The story concerns a series of thefts that occur in an ordinary high school; the efforts of one teacher, Carla Nowak, to find the culprit; and the outrage that ensues when she accuses the school administrator, Ms. Kuhn. The idea for the film was apparently inspired by true events, though it is hard to tell just how much of the original story has made it onto the screen, since the external world is largely shut out and every detail has been made to fit the frenzied rhythms of Carla’s mind. Yet there is a discernible reality in the film owing to Leonie Benesch’s wonderful performance. As the proud but timid schoolteacher, she is entirely believable, and there is a mysterious, unpredictable self-consciousness to her demeanor, which, depending on one’s own state of mind, appears to foreshadow either a nervous breakdown or a fit of rage. This performance is supported by the equally brilliant Eva Löbau as the frequently rain-soaked Ms.
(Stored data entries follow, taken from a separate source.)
-- ==== Sys2Proof/Machine/Cals.lean ====
section
/-!
DEFINITION. Calibration on live traffic (R201-R227): histograms, change ringing, residuals and fits, staging, swaps,
withdrawals, warm-up and restoring swaps.
-/

namespace Sys2Proof.Machine

/-! ### Turns (R201-R204) -/

/-- No turn runs and none waits for its swap: the next tile that can be is taken in turn (R202), the search going on from the
tile that had the last turn (DESIGN CHOICE, log 61). -/
def State.turnIfNone (s : State) : State :=
  if s.running && !s.cal.turnOn && s.cal.results.isEmpty && s.cal.staged.isNone && s.cal.warm.isEmpty then
    s.beginTurn (s.turnTile.val)
  else s

/-! ### Side items (R203, R210) -/

/-- Adds 1 to a saturating bin. -/
def addBin (max k : Nat) (m : List (Nat × Nat)) : List (Nat × Nat) × Bool :=
  let v := mapGetD 0 k m
  if v < max then (mapPut k (v + 1) m, false) else (m, true)

/-- A physics side item of the tile in turn enters the histograms of a concentrator. -/
def State.addHist (s : State) (c : Conc) (t : Fin 16) (chan tap code : Nat) : State :=
  let cs := s.conc c
  let h := addBin 65535 (chan * 256 + code) cs.hist
  let k := addBin (2 ^ 32 - 1) (t.val * 64 + tap) cs.tapHist
  let s := s.setConc c { cs with hist := h.1, tapHist := k.1 }
  if h.2 || k.2 then s.overflow pgCALS 7 else s

/-- A side item is added to the histograms (R203). -/
def State.histAccepts (s : State) (c : Conc) (t : Fin 16) (kind : Nat) (gen : Bool) (chan : Nat) : Bool :=
  s.cal.turnOn && s.turnTile == t && s.flag pgCALS Reg.CALS.CTRL_CD_EN &&
    ((kind == 1 && s.flag pgCALS Reg.CALS.CTRL_CD_STREAM) || (kind == 3 && s.flag pgCALS Reg.CALS.CTRL_CD_SHADOW)) &&
    gen == (s.rx c t).parity && !s.isMasked chan && !s.isSelfMasked chan

/-! ### Change ringing (R208, R209) -/

/-- g of a frame's sheaf number, where it is a step frame. -/
def State.stepOf (s : State) (frame : Nat) : Option Nat :=
  let l := s.fld pgCALS Reg.CALS.RING_STEP_LOG
  if s.flag pgCALS Reg.CALS.CTRL_RING_EN && sheafOf frame % 2 ^ l == 0 then some (sheafOf frame / 2 ^ l) else none

/-- Step, round and launch tap of g. -/
def ringStep (g : Nat) : Nat := g % 16
def ringRound (g : Nat) : Nat := g / 16
def ringTap (g : Nat) : Nat := (29 * ringRound g + 5 * ringStep g) % 64
/-- The channel of cell j. -/
def ringChan (g j : Nat) : Nat := (5 * ringStep g + 3 * j + ringRound g) % 16

/-- Levels that NLEV selects, and the level index of a round. -/
def State.levels (s : State) : Nat := 2 ^ s.fld pgCALS Reg.CALS.RING_NLEV
def State.levelIndex (s : State) (g : Nat) : Nat := ringRound g % s.levels

/-- Launches into a list of channels of a tile at a tap-time (R43, R44, R208). -/
def State.launchAll (s : State) (chans : List Nat) (tap : Nat) : State :=
  s.each chans (fun s chan =>
    if s.canInject chan tap then
      let s := s.launch chan tap
      { s with cal := { s.cal with launches := s.cal.launches ++ [{ chan := chan, launch := tap, hit := none }] } }
    else s.bump pgCALS Reg.CALS.SKIP_CNT 2)

/-- The channels that a FIRE selects (R45). -/
def State.fireChans (s : State) (page base : Nat) : List Nat :=
  (List.range 256).filterMap (fun i =>
    if (s.fld page Reg.BLOCK.INJ_CTRL_CELLS).testBit (i / 16) && s.chFlag (base + i) Reg.BLOCK.CH_CFG_INJ_EN then
      some (base + i) else none)

/-- The schedule's injections of a step frame in a block whose MODE in force is 0 (R208). -/
def State.launchScheduled (s : State) (t b : Fin 16) : State :=
  let page := pgBLOCK t b
  let base := t.val * 4096 + b.val * 256
  match s.stepOf s.frame with
  | some g =>
    if s.flag page Reg.BLOCK.INJ_CTRL_MODE || s.pwr page < 2 || s.pwr (pgTILE t) < 2 then s
    else s.launchAll ((List.range 16).map (fun j => base + j * 16 + ringChan g j))
      (s.frame * 262144 + s.fld pgCALS Reg.CALS.RING_SLOT_COARSE * 64 + ringTap g)
  | none => s

/-- INJECTION_LAUNCH: a block launches the FIRE pending for this frame, or in a step frame the schedule's injections (R45, R208).
A FIRE accepted in this frame launches in the next. -/
def State.injectionLaunch (s : State) (t b : Fin 16) : State :=
  let page := pgBLOCK t b
  let base := t.val * 4096 + b.val * 256
  match mapFind page s.cal.fires with
  | some f =>
    if f ≤ s.frame then
      let s := ({ s with cal := { s.cal with fires := mapDel page s.cal.fires } } : State).putB page
        Reg.BLOCK.INJ_CTRL_BUSY false
      s.launchAll (s.fireChans page base)
        (f * 262144 + s.fld page Reg.BLOCK.INJ_TIME_COARSE * 64 + s.fld page Reg.BLOCK.INJ_TIME_TAP)
    else s.launchScheduled t b
  | none => s.launchScheduled t b

/-- INJ_CTRL.FIRE as a write of it is accepted: ignored unless MODE is 1, and while one is pending (R45, R499). -/
def State.fire (s : State) (page : Nat) : State :=
  if s.stored page Reg.BLOCK.INJ_CTRL_MODE = 1 ∧ (mapFind page s.cal.fires).isNone = true then
    ({ s with cal := { s.cal with fires := mapPut page (s.frame + 1) s.cal.fires } } : State).putB page
      Reg.BLOCK.INJ_CTRL_BUSY true
  else s

/-- INJ_BLIND_EXPIRY: no leading edge came within 32 T_ref of the launch (R44, R220). -/
def State.blindExpiry (s : State) (chan t : Nat) : State :=
  if s.blindOver chan t then
    match (s.chan chan).inj with
    | some i => ((s.advance (t / 64)).launchBlind chan i.launch).endInject chan
    | none => s
  else s

/-! ### Residuals (R210, R211) -/

/-- WB of an entry, T of a record: u. -/
def fitU (wb tot : Nat) : Rat := if 4 * tot + wb = 0 then 4 else 4 / ((4 * tot + wb : Nat) : Rat)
Kuhn, and the young German actor Leonard Stettnisch as Ms. Kuhn’s cunning and desperate son, whose neutral expression has a kind of Kuleshovian utility.
In the end, one can imagine that most audiences will be quite happy with the moral but may balk at the suspicious ease with which the central conflict is resolved, and will be left wishing that the evidence against Ms. Kuhn, which implicates her beyond any reasonable doubt, had not been handled so clumsily; that dramatic convenience had not been privileged over reality itself; that the score, by Marvin Miller, had not been used mainly to resuscitate the editing; and, perhaps above all else, that Çatak had not been so enamored of his symbols, which, for all their soundness and consistency, are about as contrived as a Bond villain fingering an ivory chess set. Still, it is an admirable effort.
The Teachers’ Lounge is now in limited release.